Maynier told the Mail & Guardian he believes that the investigation could establish whether the alleged sale, brought to his attention by reliable sources, was illegal. Madonsela informed Maynier on Thursday her office would commence with a “preliminary investigation”.
Maynier was expelled from Parliament on Wednesday for asking Justice Minister Jeff Radebe, chairperson of the National Conventional Arms Control Committee (NCACC), whether he had allowed the sale and, “if the answer is yes, will the honourable minister tell this House what it feels like to have blood on his hands?”
An irate ANC raised a point of order that “talk of blood on hands was unparliamentary and out of order”.
In November Maynier was ejected from the House after telling Defence Minister Lindiwe Sisulu that she was telling Parliament a “big political fib” after she refused to make available to MPs reports on conditions in the military. While the sale of the arms would have taken place before a United Nations arms embargo on Libya, Maynier said he did not believe it would have complied with the provisions of South Africa’s legislation, which sets a high human rights standard.
“There have been multiple reports that security forces used sniper rifles to fire on protesters in Libya,” he told the M&G. “The company alleged to have exported the sniper rifles and ammunition not only lists Libya as a target market in Africa, but also exhibited sniper rifles at an arms fair in Libya in 2008. We understand that the export of sniper rifles and ammunition was authorised by the NCACC.”
Maynier said that parliamentary oversight of conventional arms exports had “effectively collapsed”. The NCACC quarterly reports had not been distributed to members of the portfolio committee on defence and military veterans or the joint standing committee on defence. “The NCACC last appeared before the portfolio committee on defence and military veterans on September 2 2009,” he said.
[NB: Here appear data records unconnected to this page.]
-- ==== Sys2Proof/Machine/Control.lean ====
section
/-! DEFINITION. The control items that the concentrator dies send to the front ends (R17, R411). -/

namespace Sys2Proof.Machine

/-- A front end holds an RWE or RWI parameter of its blocks FE, ADC and TMR: its share of the indices. -/
def feHolds (fe k : Nat) : Bool := (Params.blockOf k == 2 || Params.blockOf k == 3 || Params.blockOf k == 4)
  && (match Params.row k with
    | some r => (r.access == .rwe || r.access == .rwi) && decide (3 ≤ r.last) && decide (Params.indexOf k ≤ r.last) && 4 * Params.indexOf k / (r.last + 1) == fe
    | none => false)
def admitted (k : Nat) (v : Word) : Bool := match Params.row k with
  | some r => Params.admits r.range (Params.indexOf k) v
  | none => false

/-- A front end acts on an item: a parameter it holds takes the value, with the effect a change of it has at that instant (R17; log 57). -/
def State.feActs (s : State) (fe : Nat) (item : FeItem) : State :=
  let s := { s with red := { s.red with acted := (fe, item) :: s.red.acted } }
  if feHolds fe item.target && admitted item.target item.value && s.rd item.target ≠ item.value then
    ({ s with cmd := { s.cmd with oldPar := s.par, parFrom := s.now } }.wr item.target item.value).takeUp s s.now
  else s

/-- A front end reports a disagreement (R17, R398). -/
def State.reportControl (s : State) : State := (s.setBit P.RED_STATUS 7).mismatch kindFeCtrl s.red.slot

/-- At the slot markers, items without an equal partner in the comparison window are decided by the claims: the winner's copy is acted on, the other
discarded (R411; log 57). -/
def State.resolveControls (s : State) : State :=
  let stale := fun (x : HeldControl) => x.differs || decide (x.since + usec 4 ≤ s.time)
  let late := s.red.held.filter stale
  let s' := { s with red := { s.red with held := s.red.held.filter (fun x => !stale x) } }
  let s' := if late.any (fun x => !x.differs) then s'.reportControl else s'
  (late.filter (fun x => x.die == s.winner)).foldl (fun s x => s.feActs x.fe x.item) s'

/-- The item a die sends, altered by a FECTRL injection on its next item to FE0. -/
def State.sentControl (s : State) (fe d : Nat) (item : FeItem) : FeItem × State :=
  let hit := fun (i : Injection) => i.kind == 3 && i.die == d
  match (if fe = 0 then s.red.injections.find? hit else none) with
  | none => (item, s)
  | some i =>
    let s := { s with red := { s.red with injections := s.red.injections.filter (fun j => !hit j) } }
    let s := if i.evidence then s.setDie d { s.die d with evidence := 3 } else s
    ({ item with value := item.value ^^^ 1 }, s)

/-- FE_CONTROL_ITEM (R17, R411): a control item of a die reaches a front end (log 57). -/
def feControlItem (fe d : Nat) (item : FeItem) (s : State) : State :=
  if !s.inService d then s
  else
    let r := s.sentControl fe d item
    let item := r.1
    let s := r.2
    if !s.inService (1 - d) then s.feActs fe item
    else match s.red.held.find? (fun x => x.fe == fe && x.die == 1 - d && !x.differs) with
      | none => { s with red := { s.red with held := s.red.held ++ [{ fe, die := d, item, since := s.time, differs := false }] } }
      | some x =>
        let rest := s.red.held.filter (fun y => y != x)
        if x.item = item && s.time < x.since + usec 4 then ({ s with red := { s.red with held := rest } }).feActs fe item
        else
          let both : List HeldControl := [{ x with differs := true }, { fe, die := d, item, since := x.since, differs := true }]
          ({ s with red := { s.red with held := rest ++ both } }).reportControl
def execFeControlItem (t : Nat) (fe : Fin 4) (die : Fin 2) (item : FeItem) (s : State) : Host.Outcome State Fault Refusal :=
  .next (feControlItem fe die item (s.at_ t))

/-- FE_CONTROL_HOLD_TIMEOUT (R411): items held for 50 µs without claims that name a winner are discarded (log 57). -/
def feControlHoldTimeout (fe : Nat) (s : State) : State :=
  { s with red := { s.red with held := s.red.held.filter (fun x => !(x.fe == fe && decide (x.since + usec 50 ≤ s.time))) } }
def execFeControlHoldTimeout (t : Nat) (fe : Fin 4) (s : State) : Host.Outcome State Fault Refusal := .next (feControlHoldTimeout fe (s.at_ t))

end Sys2Proof.Machine
end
“Radebe should appear before the portfolio committee on defence and military veterans as soon as possible to properly account to Parliament. We have to get to the bottom of whether these sniper rifles and ammunition, or indeed any other weapons, were sold to Libya.”
In February Radebe confirmed that the NCACC had “duly authorised arms trade between South African companies operating in defence-related industry and the Republic of Libya”.
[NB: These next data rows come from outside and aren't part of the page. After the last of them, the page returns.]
/-- The time-base commands complete (R155, R156, R191 to R194): TB.READ gives eight words; TB.DOMAIN sets the preference and has the choice made again; TB.ASYM
sets, measures or clears an asymmetry; TB.JUMP permits a pending jump or names a time to step to, in place of one named before; TPO.ARM arms or disarms the
outputs named, at once or at its TIME_TAG. -/
def Obligations.TimeCommandsComplete : Prop :=
  ∀ (s : State) (h : Hdr), let r := s.at_ h.at_
  (s.passes 0x40 h [] → exec (.tbRead h []) s = .next (r.finish 0x40 h stOk (tbReadData r)))
  ∧ (∀ w : Word, s.passes 0x41 h [w] → w.toNat < 3 → exec (.tbDomain h [w]) s
      = .next (if h.sched then r.accept 0x41 h [w] (some h.timeTag.toNat)
          else let t := (r.wrN P.TB_DOMAIN_PREF w.toNat).tbUpdate
            t.finish 0x41 h stOk [t.rd P.TB_FOLLOWED, satInt (roundTo psUnit t.slewLeft)]))
  ∧ (∀ port v : Word, port.toNat < 2 → s.passes 0x42 h [port, v] → -1000000 ≤ v.toInt → v.toInt ≤ 1000000 →
      ((v.toInt - r.rdI (P.TB_ASYM port.toNat)).natAbs : Int) ≤ 2000 * r.rdN P.TB_JUMP_LIMIT →
      exec (.tbAsymSet h [port, v]) s = .next ((r.setAsym port.toNat v.toInt).finish 0x42 h stOk []))
  ∧ (∀ port : Nat, port < 2 → let w := BitVec.ofNat 32 (2 + port); s.passes 0x42 h [w, 0] → r.tbState = tbLocked → r.followedDomain = some (1 - port) →
      exec (.tbAsymMeasure h [w, 0]) s
        = .next ((r.setTb { r.tb with measures := r.tb.measures ++ [{ h, port, since := r.time }] }).accept 0x42 h [w, 0] none))
  ∧ (∀ port : Nat, port < 2 → let w := BitVec.ofNat 32 (4 + port); s.passes 0x42 h [w, 0] →
      ((0 - r.rdI (P.TB_ASYM port)).natAbs : Int) ≤ 2000 * r.rdN P.TB_JUMP_LIMIT →
      exec (.tbAsymClear h [w, 0]) s = .next ((r.setAsym port 0).finish 0x42 h stOk []))
  ∧ (s.passes 0x43 h [0, 0, 0] → r.jumpPending = true →
      exec (.tbJumpPermit h [0, 0, 0]) s
        = .next ((r.setTb { r.tb with permits := r.tb.permits ++ [{ instant := boundaryFrom (ceilDiv r.time 4096 + 10000), permit := some h }] }).accept 0x43 h
            [0, 0, 0] none))
  ∧ (∀ a b : Word, let value := a.toNat + 4294967296 * b.toNat
      let free := decide (r.rdN P.TB_SRC = 0)
      s.passes 0x43 h [1, a, b] → r.ownSource = true → value % (if free then 1000 else 1000000000) = 0 →
      let t := match r.tb.jumpSet with
        | some j => (r.setTb { r.tb with jumpSet := none }).finish 0x43 j.h stTimeout [1]
        | none => r
      let j : JumpSet := { h, value, pps := decide (r.rdN P.TB_SRC = 1), receipt := r.time
                           boundary := if free then some (boundaryFrom (ceilDiv r.time 4096 + 10000)) else none }
      exec (.tbJumpSet h [1, a, b]) s = .next ((t.setTb { t.tb with jumpSet := some j }).accept 0x43 h [1, a, b] none))
  ∧ (∀ m a b c : Word, c.toNat < 128 → s.passes 0x44 h [m, a, b, c] → r.rdN P.TB_STATE ≠ 0 →
      r.tpoRange [m, a, b, c] (if h.sched then ns h.timeTag.toNat else r.time) = false →
      exec (.tpoArm h [m, a, b, c]) s = .next (if h.sched then r.accept 0x44 h [m, a, b, c] (some h.timeTag.toNat)
        else ((tposOf m.toNat).foldl (fun s i => s.armTpo (tpoFirst [m, a, b, c]) i) r).finish 0x44 h stOk [m]))
  ∧ (∀ m : Word, s.passes 0x44 h [m, 0, 0, 256] → r.rdN P.TB_STATE ≠ 0 → m ≠ 0 → (tposOf m.toNat).all (fun i => r.rdN (P.TMR_TPO_EN i) != 0) = true →
      exec (.tpoDisarm h [m, 0, 0, 256]) s = .next (if h.sched then r.accept 0x44 h [m, 0, 0, 256] (some h.timeTag.toNat)
        else ((tposOf m.toNat).foldl (fun s i => s.disarmTpo i) r).finish 0x44 h stOk [m]))

/-- The calibration commands complete (R422, R431, R432, R436): a run that may begin is accepted for its instant, an abort acts at the first slot boundary after
receipt, and CAL.READ gives seven words of a slot or of the factory record. -/
def Obligations.CalibrationCommandsComplete : Prop :=
  ∀ (s : State) (h : Hdr) (p : List Word), let r := s.at_ h.at_
  (s.passes 0x30 h p → p.length = 19 → word p 0 < 256 → bitOf (word p 0) 4 = false → calRunRange p = false → r.calRefusal = none →
      exec (.calRun h p) s = .next (r.accept 0x30 h p (some (r.actInstant h))))
  ∧ (s.passes 0x32 h p → p.length = 3 → word p 0 < 2048 → r.shuntRange p = false → r.calRefusal = none →
      exec (.calShunt h p) s = .next (r.accept 0x32 h p (some (r.actInstant h))))
  ∧ (s.passes 0x31 h [] → r.cal.run = none → exec (.calAbort h []) s = .next (r.finish 0x31 h stOk []))
  ∧ (∀ x, s.passes 0x31 h [] → r.cal.run = some x → r.calStateOf ≠ calStoring → exec (.calAbort h []) s
      = .next ((r.setCalRun { x with abortAt := some (x.abortAt.getD (boundaryAfter r.now)) }).hold 0x31 h [] (some (boundaryAfter r.now)) none))
  ∧ (∀ w : Word, s.passes 0x33 h [w] → w.toNat < 3 →
      let x := if w = 2 then r.cal.factory else r.cal.slots.get w.toNat
      let state := BitVec.ofNat 32 (b2n x.valid + 2 * b2n (r.rdN P.CAL_SLOT_IN_FORCE == w.toNat))
      (x.empty = true → exec (.calRead h [w]) s = .next (r.finish 0x33 h stOk (List.replicate 6 0xFFFFFFFF ++ [state])))
      ∧ (x.empty = false → x.good = true → exec (.calRead h [w]) s
          = .next (r.finish 0x33 h stOk [0, BitVec.ofNat 32 x.seq, BitVec.ofNat 32 x.bytes.length, crc32c x.bytes, lo32 x.time, hi32 x.time, state])))

/-- The redundancy commands complete (R409, R412, R420): RED.STATUS gives seven words; RED.SWITCH forces the standby, or ends FORCED; RED.SELFTEST starts the
self-test of a die other than the active one. The link commands complete (R336, R338, R342 to R344): LNK.STATUS gives the port's words; LNK.FALLOW puts the
port's lanes to FALLOW; LNK.WAKE and LNK.RETRAIN are accepted and wait; LNK.EYESCAN begins a scan of a lane that is ALIGNED or beyond; TST.LOOP begins or
ends a loop of a port, or a run of flits on a die link. -/
def Obligations.RedundancyAndLinkCommandsComplete : Prop :=
  (∀ (s : State) (h : Hdr), let r := s.at_ h.at_
   (s.passes 0x60 h [] → exec (.redStatus h []) s
       = .next (r.finish 0x60 h stOk
           [BitVec.ofNat 32 (r.active + 256 * r.claim 0 + 65536 * r.claim 1 + 16777216 * r.dieState 0 + 134217728 * r.dieState 1),
            BitVec.ofNat 32 r.redStatusWord, r.rd P.RED_SWITCH_COUNT, r.rd P.RED_MISMATCH_COUNT, r.rd (P.RED_LAST_MISMATCH 0),
            r.rd (P.RED_LAST_MISMATCH 1), r.rd P.RED_LAST_CAUSE]))
   ∧ (s.passes 0x61 h [0] → r.dieState (1 - r.active) = dieInStep →
       let t := { r with red := { r.red with forcedNext := some (1 - r.active) } }
       exec (.redSwitchMove h [0]) s = .next (t.finish 0x61 h stOk [BitVec.ofNat 32 t.nextActive]))
   ∧ (s.passes 0x61 h [1] →
       let t := { r with red := { r.red with forced := none, forcedNext := none } }
       exec (.redSwitchRelease h [1]) s = .next (t.finish 0x61 h stOk [BitVec.ofNat 32 t.nextActive]))
   ∧ (∀ (w : Word) (d : Nat), s.passes 0x62 h [w] → w.toNat < 3 → d = (if w.toNat = 2 then 1 - r.active else w.toNat) → d ≠ r.active →
       (r.die d).testCmd = none →
       let t := if r.dieState d = dieInStep || r.dieState d = dieFailed then r.startSelftest d else r
       exec (.redSelftest h [w]) s = .next ((t.setDie d { t.die d with testCmd := some h }).accept 0x62 h [w] none)))
  ∧ (∀ (s : State) (h : Hdr), let r := s.at_ h.at_
   (∀ w : Word, s.passes 0x70 h [w] → w.toNat < 3 → exec (.lnkStatus h [w]) s = .next (r.finish 0x70 h stOk (lnkStatusData r w.toNat)))
   ∧ (∀ w : Word, s.passes 0x72 h [w] → w.toNat < 8 → w.toNat % 4 < 3 → (w.toNat % 4 = 2 → r.prt.portal = false) →
       let a := (lanesOf (w.toNat % 4)).foldl State.fallowLane r
       let b := a.setLanePort (w.toNat % 4) { a.lanePort (w.toNat % 4) with fallow := true, change := none
                                                                            lowPower := (a.lanePort (w.toNat % 4)).lowPower || bitOf w.toNat 2 }
       exec (.lnkFallow h [w]) s
         = .next (((b.replyWaits (w.toNat % 4) (fun _ => true) stTimeout).notePort (w.toNat % 4)).finish 0x72 h stOk []))
   ∧ (∀ w : Word, s.passes 0x73 h [w] → w.toNat < 3 → r.portEnabled w.toNat = true →
       (r.lnkPortState w.toNat ≠ portFallow → exec (.lnkWake h [w]) s = .next (r.finish 0x73 h stOk []))
       ∧ (r.lnkPortState w.toNat = portFallow → let a := r.wakePort w.toNat
           exec (.lnkWake h [w]) s
             = .next ((a.setLanePort w.toNat { a.lanePort w.toNat with
                 waits := (a.lanePort w.toNat).waits ++ [{ h, op := 0x73, lanes := [], until_ := a.wakeBound }] }).accept 0x73 h [w] none)))
   ∧ (∀ port named : Nat, port < 3 → named < 16 → let w := BitVec.ofNat 32 (port + 16 * named); s.passes 0x74 h [w] →
       let ls := (lanesOf port).filter (fun l => named == 0 || bitOf named (l % 4))
       let a := ls.foldl State.searchLane r
       exec (.lnkRetrain h [w]) s
         = .next ((a.setLanePort port { a.lanePort port with
             waits := (a.lanePort port).waits ++ [{ h, op := 0x74, lanes := ls, until_ := a.wakeBound }] }).accept 0x74 h [w] none))
   ∧ (∀ l ber : Nat, l < 12 → ber < 3 → (l / 4 = 2 → r.prt.portal = false) → laneAligned ≤ r.laneState l → (r.lane l).scan = none →
       (r.lane l).checking = false →
       (let w := BitVec.ofNat 32 (l + 16 * ber); s.passes 0x71 h [w] →
         exec (.lnkEyescanHealth h [w]) s = .next ((r.setLane l { r.lane l with scan := some { h, map := false } }).accept 0x71 h [w] none))
       ∧ (∀ dwell : Nat, 20 ≤ dwell → dwell < 32 → let w := BitVec.ofNat 32 (l + 16 * ber + 64 + 256 * dwell); s.passes 0x71 h [w] →
         exec (.lnkEyescanMap h [w]) s = .next ((r.setLane l { r.lane l with scan := some { h, map := true } }).accept 0x71 h [w] none)))
   ∧ (∀ target mode : Nat, target < 13 → mode < 3 → let w := BitVec.ofNat 32 (target + 16 * mode)
       (s.passes 0xF0 h [w, 0] → target < 3 → (target = 2 → r.prt.portal = false) →
         exec (.tstLoop h [w, 0]) s = .next ((r.loopPort target mode).finish 0xF0 h stOk []))
       ∧ (∀ n : Word, s.passes 0xF0 h [w, n] → 3 ≤ target → mode = 0 → n.toNat ≤ 1000000 → exec (.tstLoop h [w, n]) s = .next (r.finish 0xF0 h stOk []))
       ∧ (∀ n : Word, s.passes 0xF0 h [w, n] → 3 ≤ target → mode = 1 → 1 ≤ n.toNat → n.toNat ≤ 1000000 →
         let x : FlitTest := { h, die := (loopPair target).1, source := (loopPair target).2, left := n.toNat, count := n.toNat }
         exec (.tstLoop h [w, n]) s = .next (State.accept { r with lnk := { r.lnk with flits := r.lnk.flits ++ [x] } } 0xF0 h [w, n] none))))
However, he said in a press release that at the time the transaction was concluded with Libya, there was no evidence that there would be any political unrest in the country.
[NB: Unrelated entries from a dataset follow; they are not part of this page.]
/-! ### Output -/

theorem State.setPort_keeps {s₀ s : State} {p : Nat} {x : ClpPort} (h0 : Keeps s₀ s) : Keeps s₀ (State.setPort s p x) := by
  unfold State.setPort
  exact Keeps.upd (s := s) h0 rfl rfl rfl rfl
theorem State.enqueue_keeps {s₀ s : State} {p : Nat} {own : Bool} {f : Frame} (h0 : Keeps s₀ s) : Keeps s₀ (State.enqueue s p own f) := by
  unfold State.enqueue
  extract_lets +onlyGivenNames x0
  exact Keeps.ite (State.setPort_keeps h0) (State.setPort_keeps h0)
theorem State.setBar_keeps {s₀ s : State} {off d v : Nat} (h0 : Keeps s₀ s) : Keeps s₀ (State.setBar s off d v) := by
  unfold State.setBar
  exact Keeps.upd (s := s) h0 rfl rfl rfl rfl
theorem State.setRing_keeps {s₀ s : State} {r : Nat} {x : RingRuntime} (h0 : Keeps s₀ s) : Keeps s₀ (State.setRing s r x) := by
  unfold State.setRing
  exact Keeps.upd (s := s) h0 rfl rfl rfl rfl
theorem State.signal_keeps {s₀ s : State} {v : Nat} (h0 : Keeps s₀ s) : Keeps s₀ (State.signal s v) := by
  unfold State.signal
  exact Keeps.ite (Keeps.upd (s := s) h0 rfl rfl rfl rfl) h0
theorem State.prtStatus_keeps {s₀ s : State} {i : Nat} (h0 : Keeps s₀ s) : Keeps s₀ (State.prtStatus s i) := by
  unfold State.prtStatus
  exact State.signal_keeps (State.setBit_keeps h0)
theorem State.undelivered_keeps {s₀ s : State} (h0 : Keeps s₀ s) : Keeps s₀ (State.undelivered s) := by
  unfold State.undelivered
  exact State.prtStatus_keeps (State.addSat_keeps h0)
theorem State.offer_keeps {s₀ s : State} {d : Delivery} (h0 : Keeps s₀ s) : Keeps s₀ (State.offer s d) := by
  unfold State.offer
  refine Keeps.ite ?_ ?_
  · extract_lets +onlyGivenNames x0
    exact State.setRing_keeps h0
  · exact State.undelivered_keeps h0
theorem State.dieSends_keeps {s₀ s : State} {d : Nat} {x : HeldItem} (h0 : Keeps s₀ s) : Keeps s₀ (State.dieSends s d x) := by
  unfold State.dieSends
  extract_lets +onlyGivenNames x0
  extract_lets +onlyGivenNames x1
  refine Keeps.ite ?_ ?_
  · exact h0
  · extract_lets +onlyGivenNames x2
    split
    · rename_i v3 v4 v5
      extract_lets +onlyGivenNames x6
      extract_lets +onlyGivenNames x7
      have h8 : Keeps s₀ x7 := by
        unfold x7
        exact Keeps.upd (s := s) h0 rfl rfl rfl rfl
      clear_value x7
      extract_lets +onlyGivenNames x9
      extract_lets +onlyGivenNames x10
      have h11 : Keeps s₀ x10 := by
        unfold x10
        exact State.setDie_keeps h8
      clear_value x10
      exact State.setDie_keeps h11
    · rename_i v12 v13
      exact State.setDie_keeps h0
theorem State.emit_keeps {s₀ s : State} {item : OutItem} {flaws : optParam (Two Nat) { a := 0, b := 0 }} {unchecked : optParam Bool false} (h0 : Keeps s₀ s) :
    Keeps s₀ (State.emit s item flaws unchecked) := by
  unfold State.emit
  extract_lets +onlyGivenNames x0
  extract_lets +onlyGivenNames x1
  extract_lets +onlyGivenNames x2
  have h3 : Keeps s₀ x2 := by
    unfold x2
    exact Keeps.upd (s := s) h0 rfl rfl rfl rfl
  clear_value x2
  exact State.dieSends_keeps (State.dieSends_keeps h3)
theorem State.decide__keeps {s₀ s : State} {d : Delivery} {flaws : optParam (Two Nat) { a := 0, b := 0 }} (h0 : Keeps s₀ s) :
    Keeps s₀ (State.decide_ s d flaws) := by
  unfold State.decide_
  exact State.emit_keeps h0
theorem State.returned_keeps {s₀ s : State} {origin dest : Nat} {payload : List Byte} (h0 : Keeps s₀ s) :
    Keeps s₀ (State.returned s origin dest payload) := by
  unfold State.returned
  extract_lets +onlyGivenNames x0
  have h1 : Keeps s₀ x0 := by
    unfold x0
    exact State.prtStatus_keeps (State.addSat_keeps h0)
  clear_value x0
  exact Keeps.ite (State.decide__keeps h1) (State.undelivered_keeps h1)
theorem State.sendOn_keeps {s₀ s : State} {p : Nat} {own : Bool} {f : Frame} (h0 : Keeps s₀ s) : Keeps s₀ (State.sendOn s p own f) := by
  unfold State.sendOn
  refine Keeps.ite ?_ ?_
  · exact State.enqueue_keeps h0
  · refine Keeps.ite ?_ ?_
    · exact h0
    · refine Keeps.ite ?_ ?_
      · exact State.setBit_keeps (State.addSat_keeps h0)
      · exact Keeps.ite (State.returned_keeps h0) (Keeps.ite (State.enqueue_keeps h0) (State.addSat_keeps (State.enqueue_keeps h0)))
theorem State.release_keeps {s₀ s : State} {u1 : OutItem} (h0 : Keeps s₀ s) : Keeps s₀ (State.release s u1) := by
  unfold State.release
  split
  · rename_i v0 v1 v2
    exact State.sendOn_keeps h0
  · rename_i v3 v4
    exact State.offer_keeps h0
  · rename_i v5 v6 v7 v8 v9 v10
    exact h0
theorem State.emitFrame_keeps {s₀ s : State} {p : Nat} {f : Frame} (h0 : Keeps s₀ s) : Keeps s₀ (State.emitFrame s p f) := by
  unfold State.emitFrame
  exact Keeps.ite (State.emit_keeps h0) h0

/-! ### Sram -/

theorem State.trap_keeps {s₀ s : State} {d : Nat} {k : Trap} {a : Nat} (h0 : Keeps s₀ s) : Keeps s₀ (State.trap s d k a) := by
  unfold State.trap
  exact State.setMemDie_keeps (State.countIn_keeps h0)
theorem State.reloadPage_keeps {s₀ s : State} {d w : Nat} (h0 : Keeps s₀ s) : Keeps s₀ (State.reloadPage s d w) := by
  unfold State.reloadPage
  refine Keeps.ite ?_ ?_
  · extract_lets +onlyGivenNames x0
    exact State.setMemDie_keeps h0
  · exact h0
theorem State.readFailed_keeps {s₀ s : State} {d : Nat} {a : SramAccess} {w : Nat} (h0 : Keeps s₀ s) : Keeps s₀ (State.readFailed s d a w) := by
  unfold State.readFailed
  extract_lets +onlyGivenNames x0
  refine Keeps.ite ?_ ?_
  · exact State.reloadPage_keeps (State.trap_keeps h0)
  · exact Keeps.ite (State.trap_keeps h0) (Keeps.ite (State.addSat_keeps (State.setMemDie_keeps h0)) (Keeps.ite (State.setMemDie_keeps h0) h0))
theorem State.readFor_keeps {s₀ s : State} {d : Nat} {a : SramAccess} {w : Nat} (h0 : Keeps s₀ s) : Keeps s₀ (State.readFor s d a w) := by
  unfold State.readFor
  extract_lets +onlyGivenNames x0
  extract_lets +onlyGivenNames x1
  have h2 : Keeps s₀ x1 := by
    unfold x1
    exact State.readWord_keeps h0
  clear_value x1
  exact Keeps.ite (State.readFailed_keeps h2) h2
theorem State.setReturned_keeps {s₀ s : State} {m : Nat} {x : Two (Option W64)} (h0 : Keeps s₀ s) : Keeps s₀ (State.setReturned s m x) := by
  unfold State.setReturned
  exact Keeps.upd (s := s) h0 rfl rfl rfl rfl
theorem State.accessRead_keeps {s₀ s : State} {a : SramAccess} {w : Nat} (h0 : Keeps s₀ s) : Keeps s₀ (State.accessRead s a w) := by
  unfold State.accessRead
  extract_lets +onlyGivenNames x0
  refine State.setReturned_keeps ?_
  refine Keeps.foldl ?_ ?_
  · intro a1 y2 h3
    exact State.readFor_keeps (State.readFor_keeps h3)
  · exact h0
theorem State.accessWrite_keeps {s₀ s : State} {a : SramAccess} {w : Nat} (h0 : Keeps s₀ s) : Keeps s₀ (State.accessWrite s a w) := by
  unfold State.accessWrite
  refine Keeps.foldl₁ ?_ ?_
  · intro a0 y1 h2
    exact Keeps.fst_mk (State.writeWords_keeps h2)
  · exact h0
theorem State.storeWord_keeps {s₀ s : State} {w : Nat} {va vb : W64} (h : Keeps s₀ s) : Keeps s₀ (s.storeWord w va vb) := by
  unfold State.storeWord
  exact State.setMemDie_keeps (State.alikeWords_keeps (Keeps.updMem h rfl rfl id (writeBytes_wf _ _ _)))
theorem State.accessModify_keeps {s₀ s : State} {a : SramAccess} {w : Nat} (h0 : Keeps s₀ s) : Keeps s₀ (State.accessModify s a w) := by
  unfold State.accessModify
  extract_lets +onlyGivenNames x0
  extract_lets +onlyGivenNames x1
  extract_lets +onlyGivenNames x2
  have h3 : Keeps s₀ x2 := by
    unfold x2
    exact State.partialWord_keeps (State.partialWord_keeps h0)
  clear_value x2
  extract_lets +onlyGivenNames x4
  have h5 : Keeps s₀ x4 := by
    unfold x4
    exact State.storeWord_keeps h3
  clear_value x4
  exact Keeps.ite (State.setReturned_keeps h5) h5
theorem State.access_keeps {s₀ s : State} {a : SramAccess} {w : Nat} (h0 : Keeps s₀ s) : Keeps s₀ (State.access s a w) := by
  unfold State.access
  exact Keeps.ite (State.accessRead_keeps h0) (Keeps.ite (State.accessModify_keeps h0) (State.accessWrite_keeps h0))
theorem State.accessGran_keeps {s₀ s : State} {a : SramAccess} {g : Nat} (h0 : Keeps s₀ s) : Keeps s₀ (State.accessGran s a g) := by
  unfold State.accessGran
  extract_lets +onlyGivenNames x0
  extract_lets +onlyGivenNames x1
  refine Keeps.ite ?_ ?_
  · exact State.writePart_keeps h0
  · extract_lets +onlyGivenNames x2
    extract_lets +onlyGivenNames x3
    have h4 : Keeps s₀ x3 := by
      unfold x3
      exact State.setReturned_keeps (State.readLineBoth_keeps h0)
    clear_value x3
    extract_lets +onlyGivenNames x5
    have h6 : Keeps s₀ x5 := by
      unfold x5
      exact Keeps.ite (State.trap_keeps h4) h4
    clear_value x5
    exact Keeps.ite (State.trap_keeps h6) h6
theorem State.countWait_keeps {s₀ s : State} {x : SramWait} (h0 : Keeps s₀ s) : Keeps s₀ (State.countWait s x) := by
  unfold State.countWait
  exact State.addWrap_keeps (State.addWrap_keeps h0)
theorem State.serveOne_keeps {s₀ s : State} {run : State → SramWait → State} {c : Nat} {x : SramWait}
    (h₁ : ∀ t x, Keeps s₀ t → Keeps s₀ (run t x)) (h₂ : Keeps s₀ s) : Keeps s₀ (s.serveOne run c x) := by
  unfold State.serveOne
  exact h₁ _ _ (State.countWait_keeps (Keeps.upd (s := s) h₂ rfl rfl rfl rfl))
theorem State.heldByTest_keeps {s₀ s : State} {region c : Nat} (h0 : Keeps s₀ s) : Keeps s₀ (State.heldByTest s region c) := by
  unfold State.heldByTest
  extract_lets +onlyGivenNames x0
  extract_lets +onlyGivenNames x1
  exact Keeps.upd (s := s) h0 rfl rfl rfl rfl
theorem serveUntil_keeps {s₀ : State} {run : State → SramWait → State} {limit : Nat} (h₁ : ∀ t x, Keeps s₀ t → Keeps s₀ (run t x)) :
    ∀ {k : Nat} {s : State}, Keeps s₀ s → Keeps s₀ (serveUntil run limit k s)
  | 0, _, h => h
  | k + 1, s, h => by
    unfold serveUntil
    extract_lets x
    split
    · exact h
    · refine Keeps.ite h ?_
      split
      · exact h
      · exact serveUntil_keeps h₁ (Keeps.foldl (fun _ _ g => State.serveOne_keeps h₁ g) h)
“Some in the media or through the use of the media as a platform have been quick to conclude that the deaths that have been reported in Libya during the period of political unrest have a direct link with the arms sold by the South African companies to Libya,” Radebe said. “There is no evidence to back up such a claim.”
Radebe said that the transactions were authorised and complied with the guiding principles and criteria set out in the law regarding the conventional arms trade.
However, the details of the transactions could not be provided because of confidentiality clauses in the contracts with Libya. In his letter to Madonsela, Maynier asked that she establish who signed the transaction.
“I suspect that inter alia, given the human rights standard, obligation to avoid contributing to terrorism and crime and the end-user certificate reliability criteria, that the decision to authorise the transaction did not comply with guiding principles and criteria set out in the law regulating conventional arms sales in South Africa,” he wrote.
Maynier also asked the protector to look at whether information concerning conventional arms sales could be lawfully withheld from the public, given the alleged “confidentiality clauses” in the contracts with Libya.